--- Dataset records Enclosed Below ---

-- ==== Sys2Proof/Tests/Slice0.lean ====
section
/-! SUPPORT. Tests: ill-formed commands are refused, the manual's worked examples, operations that run; and for every
obligation with hypotheses one theorem `wit_<Name>`: for each of its clauses a concrete state and operands that meet the
clause's hypotheses together. No test states what an obligation concludes. -/

open Sys2Proof Sys2Proof.Machine Sys2Proof.Claims
namespace Sys2Proof.Tests
set_option Elab.async false
set_option linter.unusedVariables false
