-- ==== Sys2Proof/Machine/Encoder.lean ====
section
/-! DEFINITION. sysex_encoder: ENCODE (44_encoder.md rules R220 to R230). -/

namespace Sys2Proof.Machine

/-- The first writes of ENCODE (R220, R222, R230): OBUF[0..L-1] and DIMG[0..D-1] zeroed, the header, the part byte. -/
def encodeHeader (fmt : Format) (p : Nat) (s : State) : State :=
  let s := s.writeBytes .obuf 0 (List.replicate fmt.total 0)
  let s := s.writeBytes .dimg 0 (List.replicate fmt.dlen 0)
  let s := s.writeBytes .obuf 0 fmt.hdr
  if 1 < fmt.parts then s.writeBytes .obuf fmt.poff [BitVec.ofNat 8 p] else s

/-- `stage_payload(Fmt)` of R223, with `nib_expand_payload` of R124. -/
def stagePayload (fmt : Format) (s : State) : State :=
  let img := s.readBytes .dimg 0 fmt.dlen
  s.writeBytes .obuf fmt.h (if fmt.mode = 0 then img else nibExpand img)

/-- The checksum byte and the terminator (R224, R205). -/
def encodeTail (fmt : Format) (s : State) : State :=
  let s :=
    if fmt.ck then
      s.writeBytes .obuf (fmt.total - 2) [ckSum (s.readBytes .obuf fmt.cks (fmt.cke - fmt.cks))]
    else s
  s.writeBytes .obuf (fmt.total - 1) [0xF7]

/-- The frame of part `p` built in OBUF (R220), from the first write to OUT_LEN. -/
def buildFrame (fmt : Format) (p : Nat) (s : State) : State :=
  let t := encodeTail fmt (stagePayload fmt (walkFields .encode p fmt.base fmt.fields (encodeHeader fmt p s)))
  { t with outLen := BitVec.ofNat 32 fmt.total }

/-- The part index that ENCODE builds: A1 when M > 1, and 0 else (R220). -/
def encodePart (fmt : Format) (s : State) : Nat := if 1 < fmt.parts then s.a1.toNat else 0

/-- The checks of ENCODE (R220), in order, with the format they end on. -/
def encodeChecks (s : State) : Except FaultRec Format := do
  let dev ← currentDevice s
  match dev.fmts[s.a0.toNat]? with
  | none => .error badArg
  | some fmt =>
    noViolation (checkFormat s.cfg.params dev fmt)
    need (decide (fmt.recs ≤ 1)) ⟨.unsupported, noKey⟩
    need (decide (fmt.parts ≤ 1) || decide (s.a1.toNat < fmt.parts)) badArg
    return fmt

/-- The rule of ENCODE (R220). `base(f, 0)` of a record field is B + OFF (R187). -/
def encodeRule (s : State) : Except FaultRec State := do
  let fmt ← encodeChecks s
  return (buildFrame fmt (encodePart fmt s) s).succeed

/-- ENCODE: build a frame from the model (R220). -/
def execEncode (s : State) : Host.Outcome State Fault Refusal := conclude s (encodeRule s)

end Sys2Proof.Machine
end

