/-- 45_decoder.md R273: a DECODE that ends FAILED or CANCELLED, or raises a fault, leaves every model entry, DIMG,
DIAG_COUNT, DIAG_LOG and PARTS_SEEN unchanged, and every other buffer and register but SHAPE and those of its ending. -/
def Obligations.DecodeFailureChangesNothing : Prop :=
  ∀ s t : State, exec .decode s = .next t →
    t.result = .failed ∨ t.result = .cancelled ∨ t.result = .fault →
    t = { s with
      shape := t.shape, result := t.result, failCause := t.failCause, faulted := t.faulted
      faultCause := t.faultCause, faultKey := t.faultKey, faultCmd := t.faultCmd }

/-- 45_decoder.md R275: what DECODE does depends on IBUF[0..IN_LEN-1], IN_LEN, A0, CURDEV, PARTS_SEEN, the model store and
the configuration alone: the ending with its cause, SHAPE, the model store and PARTS_SEEN; the cause and the key of a fault;
and after a decode the data image, DIAG_COUNT and the DIAG_LOG entries below it. OBUF, OUT_LEN, RVAL, RVAL2 and the old
contents of DIMG and DIAG do not matter. -/
def Obligations.DecodeDependsOnInputs : Prop :=
  ∀ s₁ s₂ t₁ t₂ : State, configWf s₁.cfg = true → s₂.cfg = s₁.cfg → s₂.inLen = s₁.inLen → s₂.a0 = s₁.a0 →
    s₂.curdev = s₁.curdev → s₂.partsSeen = s₁.partsSeen → s₂.model = s₁.model →
    (∀ a, a < s₁.inLen.toNat → s₂.byteAt .ibuf a = s₁.byteAt .ibuf a) →
    exec .decode s₁ = .next t₁ → exec .decode s₂ = .next t₂ →
    t₂.result = t₁.result ∧ t₂.failCause = t₁.failCause ∧ t₂.model = t₁.model ∧ t₂.partsSeen = t₁.partsSeen ∧
    (t₁.result ≠ .fault → t₂.shape = t₁.shape) ∧
    (t₁.result = .fault → t₂.faultCause = t₁.faultCause ∧ t₂.faultKey = t₁.faultKey) ∧
    (t₁.result = .success ∨ t₁.result = .incomplete →
      t₂.diagCount = t₁.diagCount ∧
      (s₁.diagLog.length = s₁.cfg.params.diagMax → s₂.diagLog.length = s₁.cfg.params.diagMax →
        ∀ n, n < t₁.diagCount.toNat → n < s₁.cfg.params.diagMax → t₂.diagLog.getD n 0 = t₁.diagLog.getD n 0) ∧
      ∀ dev fmt a, currentDevice s₁ = .ok dev → dev.fmts[t₁.shape.toNat]? = some fmt → a < fmt.dlen →
        t₂.byteAt .dimg a = t₁.byteAt .dimg a)

/-! ### Whole-machine laws -/

/-- 10_state.md R29, R31, R34, R35: only the commands whose rules say so write RVAL, RVAL2, OUT_LEN, SHAPE, CURDEV,
PARTS_SEEN, DIAG, the buffers and the model store, and SHAPE stays 0, 1 or 0xFFFFFFFF in a well-formed configuration. -/
def Obligations.OnlyNamedCommandsWrite : Prop :=
  ∀ (i : Instr) (s t : State), isCommand i → exec i s = .next t →
    (i ∉ [Instr.bfup, .s14d, .veld, .enumchk, .clamp, .ckgen, .ckchk, .recog] → t.rval = s.rval) ∧
    (i ∉ [Instr.veld, .ckchk] → t.rval2 = s.rval2) ∧
    (i ≠ .encode → t.outLen = s.outLen) ∧
    (i ∉ [Instr.recog, .decode] → t.shape = s.shape) ∧
    (configWf s.cfg = true → s.shape ∈ [0, 1, 0xFFFFFFFF] → t.shape ∈ [0, 1, 0xFFFFFFFF]) ∧
    (i ≠ .init → t.curdev = s.curdev) ∧
    (i ∉ [Instr.init, .decode] → t.partsSeen = s.partsSeen) ∧
    (i ∉ [Instr.init, .decode, .enumchk] → t.diagCount = s.diagCount) ∧
    (i ∉ [Instr.decode, .enumchk] → t.diagLog = s.diagLog) ∧
    (i ∉ [Instr.init, .decode, .revise, .named] → t.model = s.model) ∧
    (i ∉ [Instr.nibx, .nibc, .bfpk, .s14e, .vele, .namee, .ckgen] → t.ibuf = s.ibuf) ∧
    (i ∉ [Instr.nibx, .nibc, .bfpk, .s14e, .vele, .namee, .ckgen, .encode] → t.obuf = s.obuf) ∧
    (i ∉ [Instr.nibx, .nibc, .bfpk, .s14e, .vele, .namee, .ckgen, .encode, .decode] → t.dimg = s.dimg)

/-- `u` is the state after ENCODE with the frame copied to IBUF, IN_LEN set to L, and A0 = 0 (R226, R271). -/
def frameCopied (t u : State) (fmt : Format) : Prop :=
  u = { t with ibuf := u.ibuf, inLen := BitVec.ofNat 32 fmt.total, a0 := 0 } ∧
    ∀ a, a < fmt.total → u.byteAt .ibuf a = t.byteAt .obuf a

/-- 45_decoder.md R271: in a well-formed configuration, RECOG recognizes the output of ENCODE of format s, with SHAPE = s.
It does not recognize a frame whose length is no format's L, or whose checked prefix or version byte differs from every
format of its length. -/
def Obligations.RecognizerAcceptsEncoded : Prop :=
  (∀ (s t u : State) (dev : Device) (fmt : Format), configWf s.cfg = true → encodeReady s dev fmt →
    exec .encode s = .next t → frameCopied t u fmt →
    ∃ v, exec .recog u = .next v ∧ v.rval = 1 ∧ v.shape = s.a0) ∧
  ∀ (s : State) (dev : Device), configWf s.cfg = true → currentDevice s = .ok dev →
    (∀ g ∈ dev.fmts, ¬frameMatches s g) → ∃ v, exec .recog s = .next v ∧ v.rval = 0

/-- The value of INT key `k` lies in its schema range. -/
def inSchemaRange (s : State) (dev : Device) (k : Key) : Prop :=
  ∀ lo hi d, schemaAt dev k.toNat = some (.int lo hi d) →
    lo.toInt ≤ (s.val k).toInt ∧ (s.val k).toInt ≤ hi.toInt

/-- Conditions (a), (b) and (d) of R226 on the values that a FieldSpec carries. -/
def carriesLegalValue (s : State) (dev : Device) (i : Instr) : Prop :=
  let intIn := fun (k : Key) (n : Nat) => (s.val k).toNat < n ∧ inSchemaRange s dev k
  let enumIn := fun (k : Key) (e : Word) => e.toNat % 65536 = 0 ∨ (s.val k).toNat < e.toNat % 65536
  match i with
  | .fspecRaw8 f e => intIn f.key 256 ∧ enumIn f.key e
  | .fspecNib8 f e => intIn f.key 256 ∧ enumIn f.key e
  | .fspecBits f g e => intIn f.key (2 ^ (geomOf g).width) ∧ enumIn f.key e
  | .fspecS14 f _ e => intIn f.key 16384 ∧ enumIn f.key e
  | .fspecVel f k2 => intIn f.key 128 ∧ intIn k2 2
  | .fspecName f x =>
    (s.entry f.key.toNat).len ≤ x.toNat % 64 ∧
    (∀ n, n < (s.entry f.key.toNat).len →
      0x20 ≤ ((s.entry f.key.toNat).code n).toInt ∧ ((s.entry f.key.toNat).code n).toInt ≤ 0x7E) ∧
    (0 < (s.entry f.key.toNat).len → (s.entry f.key.toNat).code ((s.entry f.key.toNat).len - 1) ≠ 0x20)
  | _ => False

/-- The values that a FieldSpec carries are the same in two states (R226). -/
def sameValues (s v : State) (i : Instr) : Prop :=
  match i with
  | .fspecRaw8 f _ => v.val f.key = s.val f.key
  | .fspecNib8 f _ => v.val f.key = s.val f.key
  | .fspecBits f _ _ => v.val f.key = s.val f.key
  | .fspecS14 f _ _ => v.val f.key = s.val f.key
  | .fspecVel f k2 => v.val f.key = s.val f.key ∧ v.val k2 = s.val k2
  | .fspecName f _ =>
    (v.entry f.key.toNat).len = (s.entry f.key.toNat).len ∧
    ∀ n, n < (s.entry f.key.toNat).len → (v.entry f.key.toNat).code n = (s.entry f.key.toNat).code n
  | _ => False
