-- ==== Sys2Proof/Laws/PerInstr.lean ====
section
/-! SUPPORT. The statements made per instruction: the width of an encoding. A command is one word, and a FieldSpec is four
words (30_encoding.md rules R80 and R86). -/

namespace Sys2Proof.Laws

/-- The encoding of the instruction has the width its format gives: one word for CMD32, four for a FieldSpec. -/
def EncodingWidth.Statement (i : Instr) : Prop := (encode i).length = if i.isField then 4 else 1

theorem EncodingWidth.init : EncodingWidth.Statement .init := rfl
theorem EncodingWidth.recog : EncodingWidth.Statement .recog := rfl
theorem EncodingWidth.encode : EncodingWidth.Statement .encode := rfl
theorem EncodingWidth.decode : EncodingWidth.Statement .decode := rfl
theorem EncodingWidth.revise : EncodingWidth.Statement .revise := rfl
theorem EncodingWidth.nibx : EncodingWidth.Statement .nibx := rfl
theorem EncodingWidth.nibc : EncodingWidth.Statement .nibc := rfl
theorem EncodingWidth.bfpk : EncodingWidth.Statement .bfpk := rfl
theorem EncodingWidth.bfup : EncodingWidth.Statement .bfup := rfl
theorem EncodingWidth.s14e : EncodingWidth.Statement .s14e := rfl
theorem EncodingWidth.s14d : EncodingWidth.Statement .s14d := rfl
theorem EncodingWidth.vele : EncodingWidth.Statement .vele := rfl
theorem EncodingWidth.veld : EncodingWidth.Statement .veld := rfl
theorem EncodingWidth.namee : EncodingWidth.Statement .namee := rfl
theorem EncodingWidth.named : EncodingWidth.Statement .named := rfl
theorem EncodingWidth.enumchk : EncodingWidth.Statement .enumchk := rfl
theorem EncodingWidth.clamp : EncodingWidth.Statement .clamp := rfl
theorem EncodingWidth.ckgen : EncodingWidth.Statement .ckgen := rfl
theorem EncodingWidth.ckchk : EncodingWidth.Statement .ckchk := rfl
theorem EncodingWidth.fspecRaw8 (f : FieldPlace) (e : Word) : EncodingWidth.Statement (.fspecRaw8 f e) := rfl
theorem EncodingWidth.fspecNib8 (f : FieldPlace) (e : Word) : EncodingWidth.Statement (.fspecNib8 f e) := rfl
theorem EncodingWidth.fspecBits (f : FieldPlace) (g e : Word) : EncodingWidth.Statement (.fspecBits f g e) := rfl
theorem EncodingWidth.fspecS14 (f : FieldPlace) (x e : Word) : EncodingWidth.Statement (.fspecS14 f x e) := rfl
theorem EncodingWidth.fspecVel (f : FieldPlace) (k : Key) : EncodingWidth.Statement (.fspecVel f k) := rfl
theorem EncodingWidth.fspecName (f : FieldPlace) (x : Word) : EncodingWidth.Statement (.fspecName f x) := rfl

end Sys2Proof.Laws
end

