/-- The decode rule of a FieldSpec that reads a code stores it, checked, under its key. -/
theorem decodeFieldAt_of_rawCode {P : Params} {i : Instr} (hlegal : fieldOperandsLegal P i = true) {b : Nat} {s : State}
    {k : Key} {c : Nat} {e : Word} (h : rawCode s b i = some (k, c, e)) :
    c < 2 ^ 32 ∧ decodeFieldAt i b s = storeCode k e (BitVec.ofNat 32 c) s := by
  cases i <;> simp only [rawCode, placeOf_eq_fieldBase, reduceCtorEq, Option.some.injEq, Prod.mk.injEq] at h <;>
    obtain ⟨rfl, rfl, rfl⟩ := h
  case fspecRaw8 => exact storeCode_of_toNat (byte_toWord_toNat _) ..
  case fspecNib8 => exact storeCode_of_toNat ((byte_toWord_toNat _).trans (nibJoin_toNat ..)) ..
  case fspecBits =>
    simp only [fieldOperandsLegal, Bool.and_eq_true] at hlegal
    obtain ⟨-, -, -, hab, -⟩ := geomLegal_bounds hlegal.1.2
    exact storeCode_of_toNat (joinSegments_toNat _ _ (by omega)) ..
  case fspecS14 =>
    refine storeCode_of_toNat ?_ ..
    rw [s14Value_eq_join, s14Join_toNat]

/-- A code is read from the DIMG bytes of its FieldSpec. -/
theorem rawCode_congr {s t : State} {b : Nat} {i : Instr}
    (h : ∀ f, i.place? = some f → ∀ a, fieldBase b f ≤ a → a < fieldBase b f + fieldSpan i →
      t.byteAt .dimg a = s.byteAt .dimg a) : rawCode t b i = rawCode s b i := by
  cases i <;> try rfl
  all_goals
    replace h := h _ rfl
    simp only [fieldSpan] at h
    simp only [rawCode, placeOf_eq_fieldBase]
  case fspecRaw8 => rw [h _ (by omega) (by omega)]
  case fspecNib8 => rw [h _ (by omega) (by omega), h _ (by omega) (by omega)]
  case fspecBits f g e =>
    cases htwo : (geomOf g).two with
    | false =>
      rw [h _ (by omega) (by simp [Geom.span, htwo]), segmentCode_of_not_two htwo, segmentCode_of_not_two htwo]
    | true => rw [h _ (by omega) (by simp [Geom.span, htwo]), h _ (by omega) (by simp [Geom.span, htwo])]
  case fspecS14 => rw [h _ (by omega) (by omega), h _ (by omega) (by omega)]

theorem rawCode_congr_image {s t : State} (h : ∀ a, t.byteAt .dimg a = s.byteAt .dimg a) (b : Nat) (i : Instr) :
    rawCode t b i = rawCode s b i :=
  rawCode_congr fun _ _ a _ _ => h a

theorem key_of_rawCode {s : State} {b : Nat} {i : Instr} {f : FieldPlace} (hf : i.place? = some f) {k : Key} {c : Nat}
    {e : Word} (h : rawCode s b i = some (k, c, e)) : k = f.key := by
  cases i <;> cases hf <;> simp only [rawCode, reduceCtorEq, Option.some.injEq, Prod.mk.injEq] at h
  all_goals exact h.1.symm

/-- The key of a FieldSpec with legal operands is a key of the store (R45). -/
theorem key_lt_of_legal {P : Params} {i : Instr} {f : FieldPlace} (hf : i.place? = some f)
    (hlegal : fieldOperandsLegal P i = true) : f.key.toNat < P.nkeys := by
  cases i <;> cases hf <;> simp only [fieldOperandsLegal, Bool.and_eq_true, decide_eq_true_eq] at hlegal
  case fspecBits.refl | fspecS14.refl => exact hlegal.1.1
  all_goals exact hlegal.1

/-! ### The last FieldSpec that writes a key (R265) -/

section Last

variable {pre post : List FieldWords} {w : FieldWords} {i : Instr} {f : FieldPlace} {p : Nat}
  (hdec : decodeField w = .ok i) (hf : i.place? = some f) (hp : f.part.toNat = p)
include hdec hf hp

theorem walkFields_decode_entry_of_last {k : Nat} (hk : ∀ y ∈ post, ¬wordsWrite p y k) (b : Nat) (s : State) :
    (walkFields .decode p b (pre ++ w :: post) s).entry k =
      (decodeFieldAt i b (walkFields .decode p b pre s)).entry k := by
  rw [walkFields_append, walkFields, walkField_of_part hdec hf hp, walkFields_decode_entry hk]
  rfl

/-- Where no later FieldSpec of the part writes a key, its entry is what the decode rule left, but for the clamp; and the
rule read the data image as the command leaves it. -/
theorem entry_decodeFrame_of_last {fmt : Format} (hfields : fmt.fields = pre ++ w :: post) (dev : Device) (j sel : Nat)
    (s : State) :
    ∃ x : State, x.cfg = s.cfg ∧
      (∀ a, (decodeFrame dev j fmt p sel s).byteAt .dimg a = x.byteAt .dimg a) ∧
      ∀ k, (∀ y ∈ post, ¬wordsWrite p y k) →
        entryRevised s.cfg.params dev k ((decodeFieldAt i (fmt.base + sel * fmt.stride) x).entry k)
          ((decodeFrame dev j fmt p sel s).entry k) := by
  obtain ⟨hdimg, hcfg⟩ := walkFields_decode_frame p (fmt.base + sel * fmt.stride) pre
    (stageIn fmt { s with diagCount := 0 })
  refine ⟨_, hcfg, fun a => congrArg (fun m => Memory.read m a) ((dimg_decodeFrame ..).trans hdimg.symm), fun k hk => ?_⟩
  rw [← walkFields_decode_entry_of_last hdec hf hp hk, ← hfields]
  exact entryRevised_decodeFrame dev j fmt p sel s k

end Last

theorem clampedTo_of_entryRevised {P : Params} {dev : Device} {k : Key} {e e' : Entry}
    (h : entryRevised P dev k.toNat e e') (hk : k.toNat < P.nkeys) {n : Int} (hn : e.val.toInt = n) :
    clampedTo dev k n e'.val := fun lo hi d hs hle => by
  rw [val_toInt_of_entryRevised h hk hs hle, hn]

/-- A small number is the same with and without its sign. -/
theorem toInt_of_toNat_eq {v : Word} {n : Nat} (h : v.toNat = n) (hn : n < 2 ^ 31) : v.toInt = n := by
  rw [BitVec.toInt_eq_toNat_of_lt (by omega), h]

theorem trimmedText_congr {s t : State} {q n : Nat} {e e' : Entry} (hb : ∀ a, t.byteAt .dimg a = s.byteAt .dimg a)
    (hlen : e'.len = e.len) (hcode : ∀ m, e'.code m = e.code m) (h : trimmedText s q n e) : trimmedText t q n e' := by
  unfold trimmedText at h ⊢
  simpa only [hb, hlen, hcode] using h

/-! ### What every key keeps (R274) -/

/-- An INT key has the text it had, a TEXT key the value, and an undefined key both. -/
def entryKept (dev : Device) (k : Nat) (e e' : Entry) : Prop :=
  match schemaAt dev k with
  | some (.int _ _ _) => e'.len = e.len ∧ ∀ n, e'.code n = e.code n
  | some (.text _) => e'.val = e.val
  | none => e' = e

theorem entryKept_refl (dev : Device) (k : Nat) (e : Entry) : entryKept dev k e e := by
  unfold entryKept
  split
  · exact ⟨rfl, fun _ => rfl⟩
  · rfl
  · rfl
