-- ==== Sys2Proof/Machine/Fetch.lean ====
section
/-! DEFINITION. Fetching an instruction's bytes (30_encoding.md R81), and placing an instruction where the next step
fetches it. -/

namespace Sys2Proof.Machine

/-- What a fetch answers. -/
inductive FetchResult where
  /-- The first byte is no opcode of the table (R107). -/
  | undefinedOpcode (op : Byte)
  /-- RES fell before the opcode was read (R217), so that there is no instruction. -/
  | cutShort (s : State)
  /-- The instruction, and the state after the reads of its bytes; PC still holds the address of its first byte. -/
  | instr (i : Instr) (s : State)
deriving DecidableEq, Repr

/-- `n` bytes at rising addresses from `addr`, each read once (R81, R26), and the state after the reads. -/
def State.readBytes (s : State) (addr : Word) : Nat → List Byte × State
  | 0 => ([], s)
  | n + 1 =>
    let r := s.busRead addr
    let rest := State.readBytes r.st (addr + 1) n
    (r.val :: rest.1, rest.2)

/-- Fetch the instruction at PC (R81): the opcode first, then as many operand bytes as it asks for. -/
def State.fetch (s : State) : FetchResult :=
  let first := s.busRead s.pc
  if first.st.resPin = .low then .cutShort first.st
  else
    match opcodeLength first.val with
    | none => .undefinedOpcode first.val
    | some len =>
      let rest := first.st.readBytes (s.pc + 1) (len - 1)
      match decode (first.val :: rest.1) with
      | .ok (i, _) => .instr i rest.2
      | .error _ => .undefinedOpcode first.val

/-- Place bytes in memory from `addr` up, as a load from outside the machine does: with no bus cycle, read-only memory
included. -/
def State.placeBytes (s : State) (addr : Word) : List Byte → State
  | [] => s
  | b :: rest => State.placeBytes (s.setMem (Memory.write s.mem (s.busAddr addr) b)) (addr + 1) rest

/-- The state in which the very next step fetches and runs the instruction whose first `nbits` bits are `w` (log 13): the
bytes are placed at PC, those bus addresses are plain memory, the environment asserts nothing and holds no read, and
no device requests an interrupt. -/
def State.withNextInstruction (s : State) (nbits w : Nat) : State :=
  let t := s.placeBytes s.pc (tableBytes nbits w)
  let fetched := [s.busAddr s.pc, s.busAddr (s.pc + 1), s.busAddr (s.pc + 2)]
  let inRegion := fetched.filter (fun k => (Machine.regionAt s.cfg.map s.plat.state k).isSome)
  { t with
    nmiPending := false
    inputs := []
    halts := []
    cfg :=
      { t.cfg with
        map := inRegion.map (fun k => { base := k, size := 1, kind := .ram }) ++ t.cfg.map
        requests := t.cfg.requests.filter (fun r => r != s.plat.state) } }

end Sys2Proof.Machine
end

--- End of Enclosed Dataset records ---

## [Exercise description]
Where a line of the entries above holds the word "whose", return that line.

## [Task result]
/-- 10_state.md R29, R31, R34, R35: only the commands whose rules say so write RVAL, RVAL2, OUT_LEN, SHAPE, CURDEV,
It does not recognize a frame whose length is no format's L, or whose checked prefix or version byte differs from every
/-- The state in which the very next step fetches and runs the instruction whose first `nbits` bits are `w` (log 13): the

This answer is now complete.